#### Exercise aim
From the first line to the last, print the data exactly as written.

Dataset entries
/-- A lost heartbeat alone raises ALIVE_FAULT on a standby (R384). -/
def State.loneHeartbeat (s : State) : State :=
  if decide (s.pair.role = .standby) && decide (s.lossSigns = 1) then s.raise 753 Ev.aliveFault else s

/-- HEARTBEAT_LOST (R380): No accepted PAIR_ALIVE_IN edge for 8.0 µs, and promotion is judged. -/
def execHeartbeatLost (s : State) : Out :=
  match s.pair.aliveEdge with
  | none => .next s
  | some e =>
    if !s.pair.alive then .next s
    else
      let s1 := s.advance (e + 8 * usC)
      let s2 := ({ s1 with pair := { s1.pair with alive := false, aliveRun := 0 } }).raise 753 Ev.heartbeatLost
      .next (s2.loneHeartbeat.pairSettle s)

/-- PL_SILENT (R380): No CONTROL frame has arrived on the pair link for 20 µs. -/
def execPlSilent (s : State) : Out :=
  if !s.pair.linkUp || s.pair.silent then .next s
  else
    let s1 := s.advance (s.pair.controlRx + 20 * usC)
    .next ((({ s1 with pair := { s1.pair with silent := true } }).raise 754 Ev.plSilent).pairSettle s)

/-- HEALTH_LOST (R380): No health report has arrived for 2 cycles. -/
def execHealthLost (s : State) : Out :=
  if s.pair.healthCycle.isNone || s.pair.healthLost || !s.pair.enable then .next s
  else
    let s1 := s.advance (s.pair.healthAt + 2 * cyclesOf s.pair.cfg.cycle)
    let s2 : State := { s1 with pair := { s1.pair with healthLost := true, healthOk := false } }
    .next (((s2.slotLevel 28 15 (s2.ref.slots.get 28).hops).raise 756 Ev.healthLost).pairSettle s)

/-- PAIR_WATCHDOG_EXPIRY (R379): The pair watchdog expires, PAIR_ALIVE_OUT is held low and the role moves to JOINING. -/
def execPairWatchdogExpiry (s : State) : Out :=
  if !s.pair.enable || s.pair.watchdogDead || decide (s.pair.role = .alone ∨ s.pair.role = .mismatch) then .next s
  else
    let s1 : State := { s with pair := { s.pair with watchdogDead := true, aliveOut := false, joinEnd := none } }
    let s2 := if s.pair.role = .active ∨ s.pair.role = .standby ∨ s.pair.role = .syncing then s1.enterJoining else s1
    .next (s2.pairSettle s)

/-! ## Health reports (R380 to R382, R400, R406, R413) -/

/-- A role by its code in a report (R414). -/
def roleOf : Nat → Role
  | 1 => .joining | 2 => .syncing | 3 => .standby | 4 => .active | 5 => .detached | 6 => .mismatch | _ => .alone

/-- Whether a report is valid: CHECK matches and VERSION is 1 (R380). -/
def reportValid (b : List Byte) : Bool := decide (fb b 0 = 1 ∧ ofBe (slice b 56 8) = (crc64 (b.take 56)).toNat)

/-- Two ACTIVE units meet: the one that loses under R382 enters SYNCING, with SPLIT_RESOLVED carrying the lost commands of each mailbox. -/
def State.meetActive (s : State) : State :=
  let loses := decide (s.pair.epoch < s.pair.partnerEpoch) || (decide (s.pair.epoch = s.pair.partnerEpoch) && s.fuses.pairStrap)
  if loses then
    let lost := (List.range 7).map fun m => Fld.u 2 (min 65535 (s.pair.unmirrored.get m))
    let s1 := ({ s with pair := { s.pair with unmirrored := [], alignTries := 0, aligned := false } }).enterSyncing
    s1.raise 752 Ev.splitResolved lost
  else s

/-- The state digests of two reports for one cycle differ while both units pass self-test (R406). -/
def State.digestsDiffer (s : State) (b : List Byte) : Bool :=
  let roles := decide ((s.pair.role = .active ∧ s.pair.partnerRole = .standby) ∨ (s.pair.role = .standby ∧ s.pair.partnerRole = .active))
  roles && decide (fbn b 8 8 = s.pair.reportCycle) && !s.pair.critical && decide (fb2 b 2 % 2 = 0) && decide (fbn b 24 8 ≠ s.stateDigest)

/-- HEALTH_REPORT_RX (R380): A received health report is checked and updates partner health, level and divergence. -/
def execHealthReportRx (bytes : List Byte) (s : State) : Out :=
  if bytes.length ≠ 64 then .fault .impossibleInput
  else if !s.pair.enable || decide (s.pair.role = .alone ∨ s.pair.role = .mismatch) then .next s
  else
    let s1 := s.ctlRx
    let cycle := fbn bytes 8 8
    let fresh := match s.pair.healthCycle with | some c => decide (c < cycle) | none => true
    if !reportValid bytes || !fresh then .next s1
    else
      let role := roleOf (fb bytes 1)
      let met := decide (role = .standby) && decide (s.pair.role = .active)
      let s2 : State := { s1 with pair := { s1.pair with
        healthRx := bytes, healthCycle := some cycle, healthAt := s1.now, healthLost := false, healthOk := decide (fb2 bytes 2 % 2 = 0)
        partnerRole := role, partnerEpoch := fbn bytes 16 8, unmirrored := if met then [] else s1.pair.unmirrored } }
      let s3 := s2.slotLevel 28 (fb bytes 41 % 16) (fb bytes 42)
      let s4 := if s3.pair.role = .active ∧ role = .active then s3.meetActive else s3
      let s5 := if s4.digestsDiffer bytes then s4.diverge 0 0 else s4
      .next (s5.pairSettle s)

/-! ## Apply boundaries (R396, R399, R401, R406) -/

/-- The roles are exchanged at the apply boundary of the cycle that journaled PAIR_SWITCHOVER (R406). -/
def State.exchange (s : State) : State :=
  if !s.pair.switchover then s
  else
    let s1 : State := { s with pair := { s.pair with switchover := false } }
    if s1.pair.role = .active then
      ({ s1 with pair := { s1.pair with partnerRole := .active } }.dropJournals).setRole .standby
    else if s1.pair.role = .standby then { s1.becomeActive with pair := { s1.becomeActive.pair with partnerRole := .standby } }
    else s1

#### Written solution
/-- A lost heartbeat alone raises ALIVE_FAULT on a standby (R384). -/
def State.loneHeartbeat (s : State) : State :=
  if decide (s.pair.role = .standby) && decide (s.lossSigns = 1) then s.raise 753 Ev.aliveFault else s

/-- HEARTBEAT_LOST (R380): No accepted PAIR_ALIVE_IN edge for 8.0 µs, and promotion is judged. -/
def execHeartbeatLost (s : State) : Out :=
  match s.pair.aliveEdge with
  | none => .next s
  | some e =>
    if !s.pair.alive then .next s
    else
      let s1 := s.advance (e + 8 * usC)
      let s2 := ({ s1 with pair := { s1.pair with alive := false, aliveRun := 0 } }).raise 753 Ev.heartbeatLost
      .next (s2.loneHeartbeat.pairSettle s)

/-- PL_SILENT (R380): No CONTROL frame has arrived on the pair link for 20 µs. -/
def execPlSilent (s : State) : Out :=
  if !s.pair.linkUp || s.pair.silent then .next s
  else
    let s1 := s.advance (s.pair.controlRx + 20 * usC)
    .next ((({ s1 with pair := { s1.pair with silent := true } }).raise 754 Ev.plSilent).pairSettle s)

/-- HEALTH_LOST (R380): No health report has arrived for 2 cycles. -/
def execHealthLost (s : State) : Out :=
  if s.pair.healthCycle.isNone || s.pair.healthLost || !s.pair.enable then .next s
  else
    let s1 := s.advance (s.pair.healthAt + 2 * cyclesOf s.pair.cfg.cycle)
    let s2 : State := { s1 with pair := { s1.pair with healthLost := true, healthOk := false } }
    .next (((s2.slotLevel 28 15 (s2.ref.slots.get 28).hops).raise 756 Ev.healthLost).pairSettle s)

/-- PAIR_WATCHDOG_EXPIRY (R379): The pair watchdog expires, PAIR_ALIVE_OUT is held low and the role moves to JOINING. -/
def execPairWatchdogExpiry (s : State) : Out :=
  if !s.pair.enable || s.pair.watchdogDead || decide (s.pair.role = .alone ∨ s.pair.role = .mismatch) then .next s
  else
    let s1 : State := { s with pair := { s.pair with watchdogDead := true, aliveOut := false, joinEnd := none } }
    let s2 := if s.pair.role = .active ∨ s.pair.role = .standby ∨ s.pair.role = .syncing then s1.enterJoining else s1
    .next (s2.pairSettle s)

/-! ## Health reports (R380 to R382, R400, R406, R413) -/

/-- A role by its code in a report (R414). -/
def roleOf : Nat → Role
  | 1 => .joining | 2 => .syncing | 3 => .standby | 4 => .active | 5 => .detached | 6 => .mismatch | _ => .alone

/-- Whether a report is valid: CHECK matches and VERSION is 1 (R380). -/
def reportValid (b : List Byte) : Bool := decide (fb b 0 = 1 ∧ ofBe (slice b 56 8) = (crc64 (b.take 56)).toNat)

/-- Two ACTIVE units meet: the one that loses under R382 enters SYNCING, with SPLIT_RESOLVED carrying the lost commands of each mailbox. -/
def State.meetActive (s : State) : State :=
  let loses := decide (s.pair.epoch < s.pair.partnerEpoch) || (decide (s.pair.epoch = s.pair.partnerEpoch) && s.fuses.pairStrap)
  if loses then
    let lost := (List.range 7).map fun m => Fld.u 2 (min 65535 (s.pair.unmirrored.get m))
    let s1 := ({ s with pair := { s.pair with unmirrored := [], alignTries := 0, aligned := false } }).enterSyncing
    s1.raise 752 Ev.splitResolved lost
  else s

/-- The state digests of two reports for one cycle differ while both units pass self-test (R406). -/
def State.digestsDiffer (s : State) (b : List Byte) : Bool :=
  let roles := decide ((s.pair.role = .active ∧ s.pair.partnerRole = .standby) ∨ (s.pair.role = .standby ∧ s.pair.partnerRole = .active))
  roles && decide (fbn b 8 8 = s.pair.reportCycle) && !s.pair.critical && decide (fb2 b 2 % 2 = 0) && decide (fbn b 24 8 ≠ s.stateDigest)

/-- HEALTH_REPORT_RX (R380): A received health report is checked and updates partner health, level and divergence. -/
def execHealthReportRx (bytes : List Byte) (s : State) : Out :=
  if bytes.length ≠ 64 then .fault .impossibleInput
  else if !s.pair.enable || decide (s.pair.role = .alone ∨ s.pair.role = .mismatch) then .next s
  else
    let s1 := s.ctlRx
    let cycle := fbn bytes 8 8
    let fresh := match s.pair.healthCycle with | some c => decide (c < cycle) | none => true
    if !reportValid bytes || !fresh then .next s1
    else
      let role := roleOf (fb bytes 1)
      let met := decide (role = .standby) && decide (s.pair.role = .active)
      let s2 : State := { s1 with pair := { s1.pair with
        healthRx := bytes, healthCycle := some cycle, healthAt := s1.now, healthLost := false, healthOk := decide (fb2 bytes 2 % 2 = 0)
        partnerRole := role, partnerEpoch := fbn bytes 16 8, unmirrored := if met then [] else s1.pair.unmirrored } }
      let s3 := s2.slotLevel 28 (fb bytes 41 % 16) (fb bytes 42)
      let s4 := if s3.pair.role = .active ∧ role = .active then s3.meetActive else s3
      let s5 := if s4.digestsDiffer bytes then s4.diverge 0 0 else s4
      .next (s5.pairSettle s)

/-! ## Apply boundaries (R396, R399, R401, R406) -/

/-- The roles are exchanged at the apply boundary of the cycle that journaled PAIR_SWITCHOVER (R406). -/
def State.exchange (s : State) : State :=
  if !s.pair.switchover then s
  else
    let s1 : State := { s with pair := { s.pair with switchover := false } }
    if s1.pair.role = .active then
      ({ s1 with pair := { s1.pair with partnerRole := .active } }.dropJournals).setRole .standby
    else if s1.pair.role = .standby then { s1.becomeActive with pair := { s1.becomeActive.pair with partnerRole := .standby } }
    else s1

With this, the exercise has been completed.